Duplicate entries with Different Timestamp in Excel

Hi Everyone,

I am looking for ways to manage this problem.

I have an excel containing duplicate data. I want to remove the duplicate data and retain only the row with the latest timestamp.

Please refer on the data below:

image

As you can see the data have 2 entries fro Andro Carlo

I want to remove the data row with timestamp of 2/27/2021 16:44 and retain the 2/27/2021 16:50

Thanks and Advance

@Alvin_Apostol1 - Could you please share the sample sheet (after removing the sensitive/confidential data)??

Hi @prasath17 I edited now the data

@Alvin_Apostol1 - It is the image…That’s not helpful. Please attach the sample sheet. The reason why I am asking is, I would like to see how the timestamp column has been showing in the excel?

SampleData.xlsx (8.7 KB)

Hi @prasath17 please see attached for the sample sheet.

Hello @Alvin_Apostol1
Maybe you can try this method.
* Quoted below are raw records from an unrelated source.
-- ==== Sys2Proof/Machine/Save.lean ====
section
/-! DEFINITION. Pre-emption (R204), thread images and their save and restore (R205, R206), core images (R208), the passage of
rows between virtual devices (R118), and the turns of the pool (R392). -/
namespace Sys2Proof.Machine

/-! ### Pre-emption -/

/-- Cores that are pre-empted with a core: those of its gang (R26). -/
def State.gangCores (s : State) (c : Nat) : List Nat :=
  match (s.core c).gang with
  | some g => (s.gangOf g.leader).map (fun (n, _) => n)
  | none => [c]

/-- The core's gang stands at one instruction boundary: nothing is left to forward, or every member has executed it and some wait
for what it asked of another unit (R26). -/
def State.gangWhole (s : State) (c : Nat) : Bool :=
  let gs := (s.gangCores c).filterMap (fun n => (s.core n).gang)
  gs.all (fun g => g.fwd.isNone) || gs.all (fun g => g.gdone)

/-- A seat of the core holds a thread. -/
def Core.running (x : Core) : Bool := (upto 4).any (fun k => (x.seat k).occ == .thread)

/-- PREEMPT: every seat of the core is taken at its next boundary, and its gang's cores with it (R26, R204). -/
def State.preempt (s : State) (c : Nat) (why : PreWhy) : State :=
  (s.gangCores c).foldl (fun s n =>
    -- a core that is retired takes only its own threads with CORE_RETIRED (R26, R211)
    let why := if n ≠ c ∧ why = .retire then .sigcore else why
    if ((s.core n).pre.isNone || why == .retire) && (s.core n).running then s.modCore n (fun x => { x with pre := some why }) else s) s

/-- QUOTA_EXPIRY: CYC of a seat has reached 0: its core is pre-empted, once its handler has returned (R83, R203, R204). -/
def execQuotaExpiry (c k : Nat) (s : State) : Out :=
  let x := s.seat c k
  if !x.holds ∨ x.hnd ∨ x.cyc ≠ 0 ∨ (s.quota x.vdev).fixed ∨ (s.core c).pre.isSome then .next s
  else .next (s.preempt c .slice)

/-! ### The thread image -/

/-- The 80 bytes of an inbox entry (R126). -/
def Msg.bytes (m : Msg) : List Byte :=
  leBytes m.lid 4 ++ leBytes m.src 2 ++ leBytes m.dseat 1 ++ leBytes m.len 1 ++ leBytes m.tag.toNat 4 ++ zeros 4
    ++ (m.data ++ zeros 64).take 64
/-- An inbox entry from its bytes (R126). -/
def Msg.ofBytes (b : List Byte) : Msg :=
  { lid := numAt b 0 4, src := numAt b 4 2, dseat := bitsAt (numAt b 6 1) 0 2, len := numAt b 7 1
    tag := BitVec.ofNat 32 (numAt b 8 4), data := (b.drop 16).take 64 }

/-- Inbox entries that a thread image takes (R205). -/
def Core.mail (x : Core) (k : Nat) : List Msg := x.inbox.filter (fun m => m.isFor k (x.seat k).lid)

/-- The words of the context or unit that a fault stops with an operation of the seat (R205, R308). -/
def Core.deferred (x : Core) (k : Nat) : List Word :=
  let here := x.ctxs.toList.filter (fun t => t.eng.stopped && t.ops.any (fun o => o.seat == k))
  let mat := if x.mat.eng.stopped && x.mat.ops.any (fun o => o.seat == k) then [x.mat.eng] else []
  match here.map (fun t => t.eng) ++ mat with
  | e :: _ => [e.efop, e.efcode, e.efval, e.efrst]
  | [] => [0, 0, 0, 0]

/-- QUOTA of a seat (R83). -/
def State.cycWord (s : State) (x : Seat) : Nat := if (s.quota x.vdev).fixed then 2 ^ 48 - 1 else x.cyc.toNat

/-- Units that a save writes (R206). -/
def Seat.units (x : Seat) : Nat := 108 + 23 * x.depth

/-- Unit 0 of a thread image (R205). -/
def State.imageHead (s : State) (c k ist : Nat) : List Byte :=
  let x := s.core c
  let t := x.seat k
  leBytes ist 1 ++ [0] ++ leBytes (x.mail k).length 1
    ++ leBytes (t.mat.live.toNat + t.cpy.live.toNat * 2 + (x.opsStopped k).toNat * 4) 1 ++ leBytes t.units 4
    ++ zeros 56

/-- Units 1 to 107 of a thread image (R205). DSP is saved with HWN = 0 (R172). -/
def State.imageBody (s : State) (c k : Nat) : List Byte :=
  let x := s.core c
  let t := x.seat k
  let sys : List Nat :=
    [t.main.pc.word, (x.modSeat k (fun t => { t with rsm := t.resume })).status k, t.fstat.toNat, t.amax.toNat, t.epc.word, t.ecause.toNat,
     t.eval.toNat, t.main.rep.word, t.domWord, t.limit * 2 ^ 20 + t.depth, t.gstat.toNat, t.launchWord, s.cycWord t, t.segb]
  let strands : List Nat := [t.mat.pc.word, t.mat.rep.word, t.cpy.pc.word, t.cpy.rep.word]
  let mail := (x.mail k).flatMap Msg.bytes
  sys.flatMap (fun v => leBytes v 8) ++ zeros 16 ++ strands.flatMap (fun v => leBytes v 8)
    ++ (x.deferred k).flatMap (fun v => leBytes v.toNat 8) ++ t.scal.toList.flatMap (fun v => leBytes v.toNat 8)
    ++ t.views.toList.flatMap (fun v => leBytes v.image 16) ++ (mail ++ zeros 5120).take 5120

/-- Cut bytes into units of 64 at rising addresses. -/
def cutUnits (va : Nat) : Nat → List Byte → List (Nat × List Byte)
  | 0, _ => []
  | n + 1, b => (va, b.take 64) :: cutUnits (va + 64) n (b.drop 64)

/-- The units of a save in their order, with their addresses (R206). -/
def State.saveList (s : State) (c k ist : Nat) : List (Nat × List Byte) :=
  let t := s.seat c k
  let n := t.frames.length
  let slots := (upto n).flatMap (fun i =>
    match t.frames[n - 1 - i]? with
    | some f => cutUnits (t.spill (t.depth - (n - 1 - i))) 23 f.bytes
    | none => [])
  cutUnits (t.image + 64) 107 (s.imageBody c k) ++ slots ++ cutUnits t.image 1 (s.imageHead c k ist)

/-- SVPROG of a seat (R201, R206). -/
def State.setProgress (s : State) (c k n : Nat) (fault : Bool) : State :=
  let s1 := s.modSeat c k (fun x => { x with seq := .saving n fault })
  match (s.core c).hinst with
  | some h => s1.locWrite c (h.hdata + 8 * k) (leBytes n 8)
  | none => s1

/-- Write units, counting them; where one stops, nothing later is written (R206). -/
def State.saveUnits (c k : Nat) (w : Who) (fault : Bool) : List (Nat × List Byte) → Nat → State → State × Option Stop
  | [], _, s => (s, none)
  | (va, b) :: us, n, s =>
    match unitWrite (some c) w va b s with
    | .ok _ s1 => State.saveUnits c k w fault us (n + 1) (s1.setProgress c k (n + 1) fault)
    | .error .waitAt s1 => (s1, some .waitAt)
    | .error st _ => (s, some st)

/-- The core is pre-empted no longer once its last thread has gone; at the end of a slice it stays so until its virtual
device's next turn (R204, R392). -/
def Core.preDone (x : Core) : Core :=
  if x.running then x
  else match x.pre with
    | some .slice => x
    | _ => { x with pre := none }

/-- The thread has been saved: the seat is free of it (R204, R205). -/
def State.saveDone (s : State) (c k : Nat) : State :=
  let t := s.seat c k
  if (s.core c).pre = some .retire then (s.retireNow c k).modCore c Core.preDone
  else
    let i : SavedImage :=
      { id := 4 + s.fresh, core := c, seat := k, image := t.image, dom := t.basedom, lid := t.lid, cur := t.curdom
        queue := t.queue, depth := t.depth, limit := t.limit, gstat := t.gstat, pc := t.main.pc, main := t.main.blk, mat := t.mat.blk, cpy := t.cpy.blk, record := t.record }
    let s1 := { s.renameThread c k i.id with fresh := s.fresh + 1 }
    let s2 := s1.modVd t.vdev (fun v => { v with saved := v.saved ++ [i] })
    let s3 := s2.modCore c (fun x => { x with inbox := x.inbox.filter (fun m => !m.isFor k t.lid) })
    (s3.vacate c k).modCore c Core.preDone

/-- A save stopped by a fault raises SAVEFAULT (R206). -/
def State.saveFault (s : State) (c k : Nat) (t : Trap) : State :=
  s.takeTrap { core := c, seat := k } { cause := .savefault, val := BitVec.ofNat 64 t.addr } true

/-- Write the thread image, from its beginning or from where a fault stopped it (R206). -/
def State.doSave (s : State) (c k : Nat) : State :=
  let s := s.settle c k
  let t := s.seat c k
  let ist := if (s.core c).pre = some .retire then 2 else 1
  let mine (a : Nat) (b : Nat) : Bool := a == c && b == k
  let s0 := { s with walks := s.walks.filter (fun w => !mine w.core w.seat), logs := s.logs.filter (fun r => !mine r.core r.seat) }
  let (n, s1) := match t.seq with
    | .saving n _ => (match (s.core c).hinst with | some h => s.locNum c (h.hdata + 8 * k) 8 | none => n, s0)
    | _ => (0, s0.setProgress c k 0 false)
  let fault := match t.seq with | .saving _ f => f | _ => false
  match State.saveUnits c k t.saver fault ((s1.saveList c k ist).drop n) n s1 with
  | (s2, none) => s2.saveDone c k
  | (s2, some (.trap tr)) => (s2.modSeat c k (fun x => match x.seq with
      | .saving m _ => { x with seq := .saving m true } | _ => x)).saveFault c k tr
  | (s2, some _) => s2

/-! ### Restore -/

/-- The seat as an image holds it (R205). DOM, LAUNCH and GSTAT are the thread's own, LEAD and GANG its core's, whatever has been
stored over them: a restore does not change them (R75, R76). -/
def Seat.ofImage (x : Seat) (vd : Nat) (i : SavedImage) (g : Option Gang) (b : List Byte) (fs : List Frame) : Seat :=
  let w (off : Nat) : Nat := numAt b off 8
  let status := w 0x48
  let strf := numAt b 3 1
  let y : Seat := { x.emptied .thread with
    main := { live := true, pc := Pc.ofWord (w 0x40), rep := Rep.ofWord (w 0x78), blk := i.main }
    mat := if bitAt strf 0 then { live := true, pc := Pc.ofWord (w 0xC0), rep := Rep.ofWord (w 0xC8), blk := i.mat } else {}
    cpy := if bitAt strf 1 then { live := true, pc := Pc.ofWord (w 0xD0), rep := Rep.ofWord (w 0xD8), blk := i.cpy } else {}
    resume := bitAt status 9, rsm := bitAt status 9, gang := (match g with | some g => g.seat == i.seat && g.leader != i.core | none => false)
    lead := (match g with | some g => g.seat == i.seat && g.leader == i.core | none => false), sliced := true
    fstat := BitVec.ofNat 7 (w 0x50), amax := BitVec.ofNat 64 (w 0x58), epc := Pc.ofWord (w 0x60)
    ecause := BitVec.ofNat 16 (w 0x68 % 2 ^ 12), eval := BitVec.ofNat 64 (w 0x70), basedom := i.dom, vdev := vd
    curdom := i.cur, limit := bitsAt (w 0x88) 20 7, depth := bitsAt (w 0x88) 0 7, frames := fs
    gstat := i.gstat, lid := i.lid, queue := i.queue
    cyc := BitVec.ofNat 48 (w 0xA0), segb := w 0xA8 % 2 ^ 16, image := i.image, record := i.record, engDefer := bitAt strf 2
    scal := Vector.ofFn (fun j => BitVec.ofNat 64 (w (0x100 + 8 * j.val))), scalFe := Vector.replicate 64 true
    views := Vector.ofFn (fun j => { View.ofImage (numAt b (0x300 + 16 * j.val) 16) with fe := true })
    age := 0, pri := 1, yld := false }
  y.setFlags status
Although I think this is not the best solution, it can solve your problem.
First, I read range and sort datatable (Descending), then I get the closet timestamp.
Second, I remove duplicate ColumnA then delete ColumnA which is empty.

Forum0520.zip (9.0 KB)

@Alvin_Apostol1 - Please try like this…

image

Read Range ==> Preserve Format is ticked…(Please let me know if this is slowing down your process when you run against real data)

DtInput is the Ouput variable from the Read Range…

 Dtinput.AsEnumerable().Groupby(Function(a) a.Field(Of String)(“Column1”).ToString).Select(Function(x) x.last()).CopyToDatatable()

Output

image

Hope this helps…

Hi @Alvin_Apostol1

Try below linq expression. Change Min/Max function accordingly

InDT.AsEnumerable.GroupBy(Function(r) r("email")).SelectMany(Function (g) g.Where(Function(r) DateTime.ParseExact(r("Time").ToString,"dd/MM/yyyy HH:mm",Nothing)=g.min(Function(c) DateTime.ParseExact(c("Time").ToString,"dd/MM/yyyy HH:mm",Nothing)))).CopyToDataTable()